What you will do:
Reproduce exactly the lines below from the one containing "def cosTurn (t" through the one containing "def intRoot (x", including both, and nothing else.

== Segment start ==

-- ==== Sys2Proof/Machine/Reals.lean ====
section
/-! DEFINITION. The irrational functions of the field dies' formulas, in 2^-80: gains from decibels and back, square
roots, and sines (R390, R397, R408; log entry 31). -/

namespace Sys2Proof.Machine
open Sys2Proof

/-- A number in units of 2^-80, rounded down, and back. -/
def toFix (q : Rat) : Int := (q * 2 ^ 80).floor
def ofFix (x : Int) : Rat := mkRat x (2 ^ 80)

/-- Terms of the exponential series of -x: the term so far and the index of the next. -/
def expTerms : Nat → Int → Int → Int → Int → Int
  | 0, _, _, _, acc => acc
  | n + 1, x, term, k, acc =>
    let term := -(term * x) / (2 ^ 80 * k)
    expTerms n x term (k + 1) (acc + term)

/-- exp(-x) for x in 2^-80, 0 ≤ x < 12. -/
def expNeg (x : Int) : Int := expTerms 96 x (2 ^ 80) 1 (2 ^ 80)

/-- ln 10 in 2^-80. -/
def ln10Fix : Int := 2783654570780253816072539

/-- 10^(-cut / 20) of a cut in dB. -/
def dbGain (cut : Rat) : Rat :=
  if cut = 0 then 1 else ofFix (expNeg (toFix cut * ln10Fix / (20 * 2 ^ 80)))

/-- Terms of the series of artanh: the odd powers of y over their index. -/
def artanhTerms : Nat → Int → Int → Int → Int → Int
  | 0, _, _, _, acc => acc
  | n + 1, y2, p, k, acc => artanhTerms n y2 (p * y2 / 2 ^ 80) (k + 2) (acc + p / k)

/-- ln of a number m in 2^-80, 1 ≤ m ≤ 2. -/
def lnUnit (m : Int) : Int :=
  let y := (m - 2 ^ 80) * 2 ^ 80 / (m + 2 ^ 80)
  2 * artanhTerms 28 (y * y / 2 ^ 80) y 1 0

/-- ln 2 in 2^-80. -/
def ln2Fix : Int := 837963523372001241319908

/-- log10 of a positive number. -/
def log10 (q : Rat) : Rat :=
  let n := q.num.natAbs
  let e : Int := (Nat.log2 n : Int) - Nat.log2 q.den
  let m := if e ≥ 0 then q / 2 ^ e.toNat else q * 2 ^ (-e).toNat
  let (m, e) := if m < 1 then (m * 2, e - 1) else (m, e)
  mkRat (lnUnit (toFix m) + e * ln2Fix) 1 / ln10Fix

/-- The cut in dB that a gain up to 1 stands for; a gain of 0 is a cut beyond every report. -/
def cutOf (g : Rat) : Rat := if g ≤ 0 then 1000 else -20 * log10 g

/-- sin and cos of 2π t / n, in 2^-80, for any t. -/
def sinTurn (t n : Nat) : Int :=
  let t := 4 * (t % n) % (4 * n)
  let quarter (x : Nat) : Int := cosFix (n - x) (2 * n)
  if t ≤ n then quarter t else if t ≤ 2 * n then quarter (2 * n - t)
  else if t ≤ 3 * n then -quarter (t - 2 * n) else -quarter (4 * n - t)
def cosTurn (t n : Nat) : Int := sinTurn (4 * t + n) (4 * n)

/-- An integer square root by digits: the largest r with r² ≤ x, for x < 4^bits. -/
def rootDigits : Nat → Nat → Nat → Nat
  | 0, _, r => r
  | b + 1, x, r => let t := r + 2 ^ b; rootDigits b x (if t * t ≤ x then t else r)
def intRoot (x : Nat) : Nat := rootDigits (Nat.log2 x / 2 + 1) x 0

/-- A number rounded to the nearest integer, halves up. -/
def nearest (q : Rat) : Int := (q + mkRat 1 2).floor

end Sys2Proof.Machine
end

== Segment end ==

Result of the exercise:
def cosTurn (t n : Nat) : Int := sinTurn (4 * t + n) (4 * n)

/-- An integer square root by digits: the largest r with r² ≤ x, for x < 4^bits. -/
def rootDigits : Nat → Nat → Nat → Nat
  | 0, _, r => r
  | b + 1, x, r => let t := r + 2 ^ b; rootDigits b x (if t * t ≤ x then t else r)
def intRoot (x : Nat) : Nat := rootDigits (Nat.log2 x / 2 + 1) x 0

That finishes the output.